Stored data
/-- The blocks of a head that mounts an entry lie in the data area (R141). -/
theorem mountedHead_inDataArea (used m newest r x contents hd) (h : mountedHead used m newest r x contents = some hd) :
    ∀ b ∈ x.head :: hd.blocks, inDataArea b = true := by
  simp only [mountedHead, Option.filter_eq_some_iff, Bool.and_eq_true, decide_eq_true_eq] at h
  obtain ⟨hr, ⟨⟨⟨_, hx⟩, _⟩, _⟩, _⟩ := h
  intro b hb
  rcases List.mem_cons.1 hb with rfl | hb
  · exact hx
  · simp only [readHead, Option.bind_eq_bind, Option.bind_eq_some_iff] at hr
    obtain ⟨h', _, hh⟩ := hr
    split at hh
    · rename_i hc
      simp only [Option.some.injEq] at hh; subst hh
      simp only [Bool.and_eq_true, List.all_eq_true] at hc
      exact hc.2 b hb
    · simp at hh

/-- Marked blocks join those that are used. -/
theorem mem_markBlocks (bs : List Nat) : ∀ (m : StoreManager) (b : Nat), b ∈ m.used → b ∈ (bs.foldl (·.markBlock ·) m).used := by
  induction bs with
  | nil => intro m b h; exact h
  | cons x bs ih => intro m b h; exact ih _ b ((mem_insertUsed x b m.used).2 (.inr h))

theorem mountHead_keeps (w x contents) (s : State) (h : isMount s.maint = true)
    (hn : claimedRecordings s.maint = w.recording.val + 1) : Keeps s (mountHead w x contents s) := by
  simp only [mountHead]
  split
  · rename_i hd hh
    have hspec := markBlocks_spec (x.head :: hd.blocks) s.store
    refine Keeps.trans ((storeOk_but s ((x.head :: hd.blocks).foldl (·.markBlock ·) s.store) (fun k =>
      markBlocks_ok _ _ k.1 (mountedHead_inDataArea _ _ _ _ _ _ _ hh) (k.2.1 h)) (by rw [hspec]) (by rw [hspec])).keeps
        fun hm _ hb => store_accounts hb _ (by rw [hspec]) (fun hne => absurd (hm.2.1 h) (by rw [hspec] at hne; exact hne))
          fun b hu _ => mem_markBlocks _ _ b hu) (mountWalk_keeps _ _ h hn)
  · exact mountRepair_keeps w x s h hn

/-! ### The Release Unit -/

/-- A job parked in the place that it already occupied: what changes is where the places are. -/
theorem park_butPlaces (s : State) (j) : KeepsButPlaces s (s.park j) :=
  ⟨⟨rfl, rfl, rfl, rfl, rfl, id, id, id, id, fun _ h => h, fun _ h => .inl h⟩, fun _ _ h => same_accounts h rfl rfl rfl rfl rfl⟩

theorem release_butPlaces (s : State) (u : ReleaseUnit) : KeepsButPlaces s { s with release := u } :=
  ⟨⟨rfl, rfl, rfl, rfl, rfl, id, id, id, id, fun _ h => h, fun _ h => .inl h⟩, fun _ _ h => same_accounts h rfl rfl rfl rfl rfl⟩

theorem index_butPlaces (s : State) (u : IndexUnit) (hq : u.queue = s.index.queue) : KeepsButPlaces s { s with index := u } :=
  ⟨⟨rfl, rfl, rfl, rfl, rfl, id, id, id, id, fun _ h => h, fun _ h => .inl h⟩, fun _ _ h => same_accounts h rfl rfl rfl rfl hq⟩

/-- A change of the Release Unit that occupies no more places than before. -/
theorem release_keeps (s : State) (u : ReleaseUnit)
    (h : u.queue.length + u.parked.length ≤ s.release.queue.length + s.release.parked.length) :
    Keeps s { s with release := u } :=
  ⟨release_butPlaces s u, fun hp => ⟨by have := hp.1; simp only [Config.releasePlaces] at *; omega, hp.2⟩⟩

theorem pinRemoved_keeps (s : State) (head) : Keeps s (s.pinRemoved head) := by
  simp only [State.pinRemoved]
  split
  · exact .refl s
  · refine release_keeps s _ ?_
    have h : ∀ l : List ReleaseJob,
        (l.filter (·.head != head)).length + (l.filter (·.head == head)).length = l.length := by
      intro l
      induction l with
      | nil => rfl
      | cons j l ih => by_cases hj : j.head = head <;> simp [hj] <;> omega
    have := h s.release.parked
    simp only [List.length_append]
    omega

theorem closePort_keeps (s : State) (p) : Keeps s (s.closePort p) := by
  simp only [State.closePort]
  split
  · exact (setReadPort_keeps s p _).trans (pinRemoved_keeps _ _)
  · exact setReadPort_keeps s p _

/-- The job at the head of the queue is parked (R131, R133). -/
theorem parkTaken_keeps (s : State) (j js) (reading : Bool) (h : s.release.queue = j :: js) :
    Keeps s (({ s with release := { s.release with queue := js, reading := reading } }).park j) :=
  ⟨(release_butPlaces s _).trans (park_butPlaces _ j), fun hp => by
    refine ⟨?_, hp.2⟩
    have := hp.1
    rw [h] at this
    show js.length + (s.release.parked ++ [j]).length + s.index.held ≤ _
    simp only [List.length_cons, List.length_append, List.length_nil] at *
    omega⟩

What is being asked - Beginning with the first line of the entries, repeat each line exactly until you have reproduced the one containing "markBlocks_ok _ _", and add nothing further.

Finished task -
/-- The blocks of a head that mounts an entry lie in the data area (R141). -/
theorem mountedHead_inDataArea (used m newest r x contents hd) (h : mountedHead used m newest r x contents = some hd) :
    ∀ b ∈ x.head :: hd.blocks, inDataArea b = true := by
  simp only [mountedHead, Option.filter_eq_some_iff, Bool.and_eq_true, decide_eq_true_eq] at h
  obtain ⟨hr, ⟨⟨⟨_, hx⟩, _⟩, _⟩, _⟩ := h
  intro b hb
  rcases List.mem_cons.1 hb with rfl | hb
  · exact hx
  · simp only [readHead, Option.bind_eq_bind, Option.bind_eq_some_iff] at hr
    obtain ⟨h', _, hh⟩ := hr
    split at hh
    · rename_i hc
      simp only [Option.some.injEq] at hh; subst hh
      simp only [Bool.and_eq_true, List.all_eq_true] at hc
      exact hc.2 b hb
    · simp at hh

/-- Marked blocks join those that are used. -/
theorem mem_markBlocks (bs : List Nat) : ∀ (m : StoreManager) (b : Nat), b ∈ m.used → b ∈ (bs.foldl (·.markBlock ·) m).used := by
  induction bs with
  | nil => intro m b h; exact h
  | cons x bs ih => intro m b h; exact ih _ b ((mem_insertUsed x b m.used).2 (.inr h))

theorem mountHead_keeps (w x contents) (s : State) (h : isMount s.maint = true)
    (hn : claimedRecordings s.maint = w.recording.val + 1) : Keeps s (mountHead w x contents s) := by
  simp only [mountHead]
  split
  · rename_i hd hh
    have hspec := markBlocks_spec (x.head :: hd.blocks) s.store
    refine Keeps.trans ((storeOk_but s ((x.head :: hd.blocks).foldl (·.markBlock ·) s.store) (fun k =>
      markBlocks_ok _ _ k.1 (mountedHead_inDataArea _ _ _ _ _ _ _ hh) (k.2.1 h)) (by rw [hspec]) (by rw [hspec])).keeps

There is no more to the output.